What is GPAI Models with Systemic Risk Under the EU AI Act?

The EU AI Act treats a general-purpose AI model as systemic-risk when it has high-impact capabilities or the Commission designates it for equivalent capabilities or impact. More than 10^25 training FLOP creates a presumption of high-impact capability, not an unchallengeable classification; systemic-risk providers have extra evaluation, risk-management, incident-reporting, and cybersecurity duties.

What does training compute above 10^25 FLOP do under Article 51?

Article 51(2) presumes high-impact capabilities above the compute threshold, while Article 51 and 52 allow other evidence and procedures.

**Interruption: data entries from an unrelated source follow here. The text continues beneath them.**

-- ==== Sys2Proof/Machine/LpeOps.lean ====
section
/-! DEFINITION. The loop engine (chapters 07 and 08): contexts and bindings, their checks and admission,
conversions of values, loop images and profile generators: shared operations. -/

namespace Sys2Proof.Machine

def State.ctx (s : State) (c : Nat) : Ctx := getD s.lpe.ctxs c {}
def State.setCtx (s : State) (c : Nat) (v : Ctx) : State := { s with lpe := { s.lpe with ctxs := put s.lpe.ctxs c v } }
def State.pgn (s : State) (u : Nat) : Pgn := getD s.lpe.pgns u {}
def State.setPgn (s : State) (u : Nat) (v : Pgn) : State := { s with lpe := { s.lpe with pgns := put s.lpe.pgns u v } }

/-- A register of the context or binding window, by register key. -/
def State.lw (s : State) (k : Nat) : Nat := (getD s.lpe.win k (BitVec.ofNat 32 (regReset k))).toNat
def State.lf (s : State) (k hi lo : Nat) : Nat := bits (s.lw k) hi lo
def State.setLw (s : State) (k v : Nat) : State := { s with lpe := { s.lpe with win := put s.lpe.win k (BitVec.ofNat 32 v) } }

/-- Key of LPE_CTX_CFG of context c; PER, PROG and DATA follow at +4, +8 and +12 (Table 7.2). -/
def ctxKey (c : Nat) : Nat := 0x10000 + 0x10 * c
/-- Key of LPE_BIND_CFG of a binding; SCALE and VAL follow (Table 7.4). -/
def bindKey (c : Nat) (out : Bool) (slot : Nat) : Nat := 0x20000 + 0x10 * (c * 32 + (if out then 16 else 0) + slot)

def State.ctxEn (s : State) (c : Nat) : Bool := bitAt (s.lw (ctxKey c)) 31
def State.ctxLane (s : State) (c : Nat) : Nat := s.lf (ctxKey c) 30 29
def State.ctxSet (s : State) (c : Nat) : Nat := s.lf (ctxKey c) 28 24
def State.ctxOvrMax (s : State) (c : Nat) : Nat := s.lf (ctxKey c) 23 16
def State.ctxN (s : State) (c : Nat) : Nat := s.lf (ctxKey c + 4) 28 16
def State.ctxPhase (s : State) (c : Nat) : Nat := s.lf (ctxKey c + 4) 11 0
def State.ctxEntry (s : State) (c : Nat) : Nat := s.lf (ctxKey c + 8) 14 0
def State.ctxBase (s : State) (c : Nat) : Nat := s.lf (ctxKey c + 12) 31 16
def State.ctxSize (s : State) (c : Nat) : Nat := s.lf (ctxKey c + 12) 14 0

/-- B is a boundary of context c (R160). -/
def State.ctxAt (s : State) (c B : Nat) : Bool := B % s.ctxN c == s.ctxPhase c

/-- One binding (Table 7.4). -/
structure Bind where
  en : Bool
  kind : Nat
  index : Nat
  line : Nat
  fmt : Nat
  stop : Nat
  sub : Nat
  mul : Int
  sh : Nat
  ofs : Int
  val : Int
  deriving DecidableEq, Repr

/-- The binding of a context, direction and slot. -/
def State.bind (s : State) (c : Nat) (out : Bool) (slot : Nat) : Bind :=
  let k := bindKey c out slot
  let w := s.lw k
  { en := bitAt w 31, kind := bits w 30 26, index := bits w 25 18, line := bits w 17 13, fmt := bits w 12 11
    stop := bits w 10 9, sub := bits w 8 5, mul := sx 16 (s.lf (k + 4) 31 16), sh := s.lf (k + 4) 15 11
    ofs := sx 16 (s.lf (k + 8) 31 16), val := sx 16 (s.lf (k + 8) 15 0) }

/-- Enabled bindings of a context that are used, with their slots. -/
def State.binds (s : State) (c : Nat) (out : Bool) : List (Nat × Bind) :=
  ((List.range (if out then 8 else 16)).map (fun j => (j, s.bind c out j))).filter (fun x => x.2.en && x.2.kind != 0)

/-- Context and slot of every output binding whose registers have been written. -/
def State.outKeys (s : State) : List (Nat × Nat) :=
  (s.lpe.win.filter (fun x => 0x20000 ≤ x.1 && (x.1 - 0x20000) % 0x10 == 0 && 16 ≤ (x.1 - 0x20000) / 0x10 % 32)).map
    (fun x => ((x.1 - 0x20000) / 0x200, (x.1 - 0x20000) / 0x10 % 16))

/-- How many enabled output bindings name a target (R170). -/
def State.targetCount (s : State) (kind index sub : Nat) : Nat :=
  (s.outKeys.filter (fun x =>
    let b := s.bind x.1 true x.2
    b.en && b.kind == kind && b.index == index && b.sub == sub)).length

/-- An enabled output binding names cmp0 of a BK leg (R45, Table 7.6). -/
def State.lpeOwnsCmp (s : State) (n : Nat) : Bool := 0 < s.targetCount 1 n 0

/-! ### Triggers and conversions (R67 to R69, R168) -/

/-- Trigger k of leg n: its selection, its line, the carriers from one to the next, and its instant in a period that
uses the values of set v, from the carrier start (R67). -/
def State.trigSel (s : State) (n k : Nat) : Nat :=
  if k = 0 then s.fld (legBase n + 0x1C) 12 11 else s.fld (legBase n + 0x1C) 21 20

def State.trigLine (s : State) (n k : Nat) : Nat :=
  if k = 0 then s.fld (legBase n + 0x1C) 10 6 else s.fld (legBase n + 0x1C) 19 15

def State.trigDiv (s : State) (n : Nat) : Nat := max 1 (s.fld (legBase n + 0x1C) 27 24)

def State.trigOfs (s : State) (n k : Nat) (v : LegSet) : Nat :=
  match s.trigSel n k with
  | 1 => 0
  | 2 => v.period * 16
  | _ => if k = 0 then v.trg0 else v.trg1

/-- Triggers that pulse a line: leg and trigger. -/
def State.lineTrigs (s : State) (l : Nat) : List (Nat × Nat) :=
  ((List.range 68).map (fun n => ([0, 1] : List Nat).map (fun k => (n, k)))).flatten.filter (fun x =>
    s.trigSel x.1 x.2 != 0 && s.trigLine x.1 x.2 == l)

/-- Legs that drive a trigger line. -/
def State.lineLegs (s : State) (l : Nat) : List Nat := ((s.lineTrigs l).map (·.1)).foldl insN []

/-- Boundary count at which sync group j restarts, modulo its div: 0 unless it has started later (R63). -/
def State.sgOffset (s : State) (j : Nat) : Nat :=
  let g := getD s.mod.sgs j {}
  let div := s.fld (0x2100 + 4 * j) 12 0
  if g.started && 0 < div then (s.boundary + div - g.cnt % div) % div else 0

Which second route can lead to systemic-risk designation besides the compute presumption?

Article 51(1)(b) and Article 52(4) allow Commission designation based on equivalent capabilities or impact using Annex XIII criteria.

When must a provider notify the Commission after a model meets or is expected to meet the compute condition?

Article 52(1) requires notice without delay and no later than two weeks after the condition is met or known to be expected.

Which item is an Article 55 duty for a systemic-risk GPAI provider?

Article 55(1)(a) requires model evaluation under state-of-the-art protocols, including documented adversarial testing.

What does Article 55 require about serious incidents?

Article 55(1)(c) requires tracking, documenting, and reporting serious-incident information and possible corrective measures.